▶ [Problem description]: Determine how many lines in the records below include the word "execClipWindow" and output that number alone.

▶ [Supplied data]:
theorem Spec.set_lock {lock' : SMap Locker} (hF : F.testBit 265 = true) (hw : SMap.wf (fun _ => ({} : Locker)) lock = true → SMap.wf (fun _ => ({} : Locker)) lock' = true)
    (h : Spec F s ⟨fuse, pin, regs, cnt, wrapc, eng, port, trib, grp, bins, lock, ring, host, mode, pair, tim, hk, cal, pwr, cel, sec, perf, out, free, wlog, pending⟩) :
    Spec F s ⟨fuse, pin, regs, cnt, wrapc, eng, port, trib, grp, bins, lock', ring, host, mode, pair, tim, hk, cal, pwr, cel, sec, perf, out, free, wlog, pending⟩ :=
  h.trans (Spec.part .lock hF (fun h => by simp only [State.wf, Bool.and_eq_true] at h ⊢; exact ⟨⟨⟨⟨⟨⟨⟨⟨⟨⟨h.1.1.1.1.1.1.1.1.1.1, h.1.1.1.1.1.1.1.1.1.2⟩, h.1.1.1.1.1.1.1.1.2⟩, h.1.1.1.1.1.1.1.2⟩, h.1.1.1.1.1.1.2⟩, h.1.1.1.1.1.2⟩, h.1.1.1.1.2⟩, h.1.1.1.2⟩, hw h.1.1.2⟩, h.1.2⟩, h.2⟩) rfl rfl rfl
    (fun d hd => by cases d <;> first | rfl | exact absurd rfl hd))

theorem Spec.set_ring {ring' : SMap RingSt} (hF : F.testBit 266 = true) (hw : SMap.wf (fun _ => ({} : RingSt)) ring = true → SMap.wf (fun _ => ({} : RingSt)) ring' = true)
    (h : Spec F s ⟨fuse, pin, regs, cnt, wrapc, eng, port, trib, grp, bins, lock, ring, host, mode, pair, tim, hk, cal, pwr, cel, sec, perf, out, free, wlog, pending⟩) :
    Spec F s ⟨fuse, pin, regs, cnt, wrapc, eng, port, trib, grp, bins, lock, ring', host, mode, pair, tim, hk, cal, pwr, cel, sec, perf, out, free, wlog, pending⟩ :=
  h.trans (Spec.part .ring hF (fun h => by simp only [State.wf, Bool.and_eq_true] at h ⊢; exact ⟨⟨⟨⟨⟨⟨⟨⟨⟨⟨h.1.1.1.1.1.1.1.1.1.1, h.1.1.1.1.1.1.1.1.1.2⟩, h.1.1.1.1.1.1.1.1.2⟩, h.1.1.1.1.1.1.1.2⟩, h.1.1.1.1.1.1.2⟩, h.1.1.1.1.1.2⟩, h.1.1.1.1.2⟩, h.1.1.1.2⟩, h.1.1.2⟩, hw h.1.2⟩, h.2⟩) rfl rfl rfl
    (fun d hd => by cases d <;> first | rfl | exact absurd rfl hd))

theorem Spec.set_host {host' : HostSt} (hF : F.testBit 267 = true)
    (h : Spec F s ⟨fuse, pin, regs, cnt, wrapc, eng, port, trib, grp, bins, lock, ring, host, mode, pair, tim, hk, cal, pwr, cel, sec, perf, out, free, wlog, pending⟩) :
    Spec F s ⟨fuse, pin, regs, cnt, wrapc, eng, port, trib, grp, bins, lock, ring, host', mode, pair, tim, hk, cal, pwr, cel, sec, perf, out, free, wlog, pending⟩ :=
  h.trans (Spec.part .host hF id rfl rfl rfl
    (fun d hd => by cases d <;> first | rfl | exact absurd rfl hd))

theorem Spec.set_mode {mode' : ModeSt} (hF : F.testBit 268 = true)
    (h : Spec F s ⟨fuse, pin, regs, cnt, wrapc, eng, port, trib, grp, bins, lock, ring, host, mode, pair, tim, hk, cal, pwr, cel, sec, perf, out, free, wlog, pending⟩) :
    Spec F s ⟨fuse, pin, regs, cnt, wrapc, eng, port, trib, grp, bins, lock, ring, host, mode', pair, tim, hk, cal, pwr, cel, sec, perf, out, free, wlog, pending⟩ :=
  h.trans (Spec.part .mode hF id rfl rfl rfl
    (fun d hd => by cases d <;> first | rfl | exact absurd rfl hd))

theorem Spec.set_pair {pair' : PairSt} (hF : F.testBit 269 = true)
    (h : Spec F s ⟨fuse, pin, regs, cnt, wrapc, eng, port, trib, grp, bins, lock, ring, host, mode, pair, tim, hk, cal, pwr, cel, sec, perf, out, free, wlog, pending⟩) :
    Spec F s ⟨fuse, pin, regs, cnt, wrapc, eng, port, trib, grp, bins, lock, ring, host, mode, pair', tim, hk, cal, pwr, cel, sec, perf, out, free, wlog, pending⟩ :=
  h.trans (Spec.part .pair hF id rfl rfl rfl
    (fun d hd => by cases d <;> first | rfl | exact absurd rfl hd))

theorem Spec.set_tim {tim' : TimSt} (hF : F.testBit 270 = true)
    (h : Spec F s ⟨fuse, pin, regs, cnt, wrapc, eng, port, trib, grp, bins, lock, ring, host, mode, pair, tim, hk, cal, pwr, cel, sec, perf, out, free, wlog, pending⟩) :
    Spec F s ⟨fuse, pin, regs, cnt, wrapc, eng, port, trib, grp, bins, lock, ring, host, mode, pair, tim', hk, cal, pwr, cel, sec, perf, out, free, wlog, pending⟩ :=
  h.trans (Spec.part .tim hF id rfl rfl rfl
    (fun d hd => by cases d <;> first | rfl | exact absurd rfl hd))

theorem Spec.set_hk {hk' : HkSt} (hF : F.testBit 271 = true)
    (h : Spec F s ⟨fuse, pin, regs, cnt, wrapc, eng, port, trib, grp, bins, lock, ring, host, mode, pair, tim, hk, cal, pwr, cel, sec, perf, out, free, wlog, pending⟩) :
    Spec F s ⟨fuse, pin, regs, cnt, wrapc, eng, port, trib, grp, bins, lock, ring, host, mode, pair, tim, hk', cal, pwr, cel, sec, perf, out, free, wlog, pending⟩ :=
  h.trans (Spec.part .hk hF id rfl rfl rfl
    (fun d hd => by cases d <;> first | rfl | exact absurd rfl hd))

theorem Spec.set_cal {cal' : CalSt} (hF : F.testBit 272 = true)
    (h : Spec F s ⟨fuse, pin, regs, cnt, wrapc, eng, port, trib, grp, bins, lock, ring, host, mode, pair, tim, hk, cal, pwr, cel, sec, perf, out, free, wlog, pending⟩) :
    Spec F s ⟨fuse, pin, regs, cnt, wrapc, eng, port, trib, grp, bins, lock, ring, host, mode, pair, tim, hk, cal', pwr, cel, sec, perf, out, free, wlog, pending⟩ :=
  h.trans (Spec.part .cal hF id rfl rfl rfl
    (fun d hd => by cases d <;> first | rfl | exact absurd rfl hd))

theorem Spec.set_pwr {pwr' : PwrSt} (hF : F.testBit 273 = true)
    (h : Spec F s ⟨fuse, pin, regs, cnt, wrapc, eng, port, trib, grp, bins, lock, ring, host, mode, pair, tim, hk, cal, pwr, cel, sec, perf, out, free, wlog, pending⟩) :
    Spec F s ⟨fuse, pin, regs, cnt, wrapc, eng, port, trib, grp, bins, lock, ring, host, mode, pair, tim, hk, cal, pwr', cel, sec, perf, out, free, wlog, pending⟩ :=
  h.trans (Spec.part .pwr hF id rfl rfl rfl
    (fun d hd => by cases d <;> first | rfl | exact absurd rfl hd))

theorem Spec.set_cel {cel' : CelSt} (hF : F.testBit 274 = true)
    (h : Spec F s ⟨fuse, pin, regs, cnt, wrapc, eng, port, trib, grp, bins, lock, ring, host, mode, pair, tim, hk, cal, pwr, cel, sec, perf, out, free, wlog, pending⟩) :
    Spec F s ⟨fuse, pin, regs, cnt, wrapc, eng, port, trib, grp, bins, lock, ring, host, mode, pair, tim, hk, cal, pwr, cel', sec, perf, out, free, wlog, pending⟩ :=
  h.trans (Spec.part .cel hF id rfl rfl rfl
    (fun d hd => by cases d <;> first | rfl | exact absurd rfl hd))
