theorem State.sigFall_spec : ∀ a0 a1, Spec 0xb11cdc00000000000000000000000022000000050000000a000000000030a0003013e0 a0 (State.sigFall a0 a1) := by
  intro a0 a1
  delta State.sigFall
  extract_lets -underBinder -merge -useContext +onlyGivenNames x0
  have h1 : Spec 0xb11cdc00000000000000000000000022000000050000000a000000000030a0003013e0 a0 x0 := by
    refine Spec.step (State.declareLos_spec _ _) rfl ?_
    refine Spec.step (State.raiseReg_spec _ _ _ _) rfl ?_
    refine Spec.step (State.calStop_spec _ _ _) rfl ?_
    refine Spec.step (State.wr_spec _ _ _ _) rfl ?_
    exact Spec.refl
  clear_value x0
  extract_lets -underBinder -merge -useContext +onlyGivenNames x2
  have h3 : Spec 0xb11cdc00000000000000000000000022000000050000000a000000000030a0003013e0 a0 x2 := by
    refine Spec.step (State.modTx_spec _ _ _) rfl ?_
    exact h1
  clear_value x2
  extract_lets -underBinder -merge -useContext +onlyGivenNames x4
  clear_value x4
  refine Spec.ite ?_ ?_
  · refine Spec.step (State.setAcq_spec _ _ _) rfl ?_
    exact h3
  · refine Spec.ite ?_ ?_
    · refine Spec.step (State.unlock_spec _ _) rfl ?_
      exact h3
    · exact h3

theorem State.reqUsed_spec : ∀ a0 a1, Spec 0x4000000000000000000000000000000000000000000000000000000000000000000000 a0 (State.reqUsed a0 a1) := by
  intro a0 a1
  delta State.reqUsed
  refine Spec.ite ?_ ?_
  · refine Spec.step (State.tick_spec _) rfl ?_
    exact Spec.refl
  · exact Spec.refl

theorem execClipWindow_spec : ∀ a0 a1 a2 a3, SpecO 0xb00c0c00000000000000000000000022000000000000000a0000000000000000000060 a3 (execClipWindow a0 a1 a2 a3) := by
  intro a0 a1 a2 a3
  delta execClipWindow
  refine SpecO.ok ?_
  refine Spec.ite ?_ ?_
  · exact Spec.refl
  · extract_lets -underBinder -merge -useContext +onlyGivenNames x0
    clear_value x0
    extract_lets -underBinder -merge -useContext +onlyGivenNames x1
    clear_value x1
    extract_lets -underBinder -merge -useContext +onlyGivenNames x2
    have h3 : Spec 0xb00c0c00000000000000000000000022000000000000000a0000000000000000000060 a3 x2 := by
      refine Spec.step (State.wr_spec _ _ _ _) rfl ?_
      exact Spec.refl
    clear_value x2
    refine Spec.ite ?_ ?_
    · refine Spec.step (State.raiseReg_spec _ _ _ _) rfl ?_
      exact h3
    · exact h3

theorem execAcqHoldTimeout_spec : ∀ a0 a1, SpecO 0x100000000000000000000000000000000000000000000000000000000000000020 a1 (execAcqHoldTimeout a0 a1) := by
  intro a0 a1
  delta execAcqHoldTimeout
  refine SpecO.ok ?_
  refine Spec.ite ?_ ?_
  · extract_lets -underBinder -merge -useContext +onlyGivenNames x0
    have h1 : Spec 0x100000000000000000000000000000000000000000000000000000000000000020 a1 x0 := by
      refine Spec.step (State.modAcq_spec _ _ _) rfl ?_
      exact Spec.refl
    clear_value x0
    refine Spec.ite ?_ ?_
    · refine Spec.step (State.enterSearch_spec _ _) rfl ?_
      exact h1
    · refine Spec.step (State.setAcq_spec _ _ _) rfl ?_
      exact h1
  · exact Spec.refl
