theorem State.calReject_spec : ∀ a0 a1 a2 a3 a4, Spec 0xb10c0c000000000000000000000000220000000f0000000a0000000000000000000000 a0 (State.calReject a0 a1 a2 a3 a4) := by
  intro a0 a1 a2 a3 a4
  delta State.calReject
  extract_lets -underBinder -merge -useContext +onlyGivenNames x0
  clear_value x0
  extract_lets -underBinder -merge -useContext +onlyGivenNames x1
  clear_value x1
  extract_lets -underBinder -merge -useContext +onlyGivenNames x2
  clear_value x2
  extract_lets -underBinder -merge -useContext +onlyGivenNames x3
  have h4 : Spec 0xb10c0c000000000000000000000000220000000f0000000a0000000000000000000000 a0 x3 := by
    exact (Spec.set_cal rfl Spec.refl)
  clear_value x3
  extract_lets -underBinder -merge -useContext +onlyGivenNames x5
  have h6 : Spec 0xb10c0c000000000000000000000000220000000f0000000a0000000000000000000000 a0 x5 := by
    refine Spec.wrs_cons ?_
    refine Spec.wrs_cons ?_
    refine Spec.wrs_cons ?_
    refine Spec.wrs_cons ?_
    refine Spec.wrs_cons ?_
    refine Spec.wrs_nil ?_
    refine Spec.step (State.wr_spec _ _ _ _) rfl ?_
    refine Spec.step (State.wr_spec _ _ _ _) rfl ?_
    refine Spec.step (State.wr_spec _ _ _ _) rfl ?_
    refine Spec.step (State.wr_spec _ _ _ _) rfl ?_
    refine Spec.step (State.wr_spec _ _ _ _) rfl ?_
    exact h4
  clear_value x5
  extract_lets -underBinder -merge -useContext +onlyGivenNames x7
  have h8 : Spec 0xb10c0c000000000000000000000000220000000f0000000a0000000000000000000000 a0 x7 := by
    refine Spec.step (State.calShow_spec _ _ _) rfl ?_
    refine Spec.step (State.raiseCountReg_spec _ _ _ _ _ _) rfl ?_
    exact h6
  clear_value x7
  refine Spec.ite ?_ ?_
  · refine Spec.step (State.raiseReg_spec _ _ _ _) rfl ?_
    exact h8
  · exact h8

theorem State.calEstimate_spec : ∀ a0 a1 a2 a3 a4, Spec 0xb18c1c000000000000000000000000220000000f0000000a0000000000000000000000 a0 (State.calEstimate a0 a1 a2 a3 a4) := by
  intro a0 a1 a2 a3 a4
  delta State.calEstimate
  extract_lets -underBinder -merge -useContext +onlyGivenNames x0
  clear_value x0
  split
  · refine Spec.ite ?_ ?_
    · exact Spec.refl
    · extract_lets -underBinder -merge -useContext +onlyGivenNames x1
      have h2 : Spec 0xb18c1c000000000000000000000000220000000f0000000a0000000000000000000000 a0 x1 := by
        refine Spec.ite ?_ ?_
        · exact Spec.refl
        · refine Spec.step (State.modHk_spec _ _) rfl ?_
          exact Spec.refl
      clear_value x1
      extract_lets -underBinder -merge -useContext +onlyGivenNames x3
      clear_value x3
      extract_lets -underBinder -merge -useContext +onlyGivenNames x4
      clear_value x4
      extract_lets -underBinder -merge -useContext +onlyGivenNames x5
      clear_value x5
      extract_lets -underBinder -merge -useContext +onlyGivenNames x6
      have h7 : Spec 0xb18c1c000000000000000000000000220000000f0000000a0000000000000000000000 a0 x6 := by
        exact (Spec.set_cal rfl h2)
      clear_value x6
      extract_lets -underBinder -merge -useContext +onlyGivenNames x8
      have h9 : Spec 0xb18c1c000000000000000000000000220000000f0000000a0000000000000000000000 a0 x8 := by
        unfold x8
        split
        · refine Spec.step (State.calReject_spec _ _ _ _ _) rfl ?_
          exact h7
        · refine Spec.step (State.calAccept_spec _ _ _ _ _) rfl ?_
          exact h7
      clear_value x8
      refine Spec.step (State.forceCheck_spec _ _ _) rfl ?_
      refine Spec.step (State.requestCheck_spec _ _) rfl ?_
      exact h9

▶ [Written response]: 2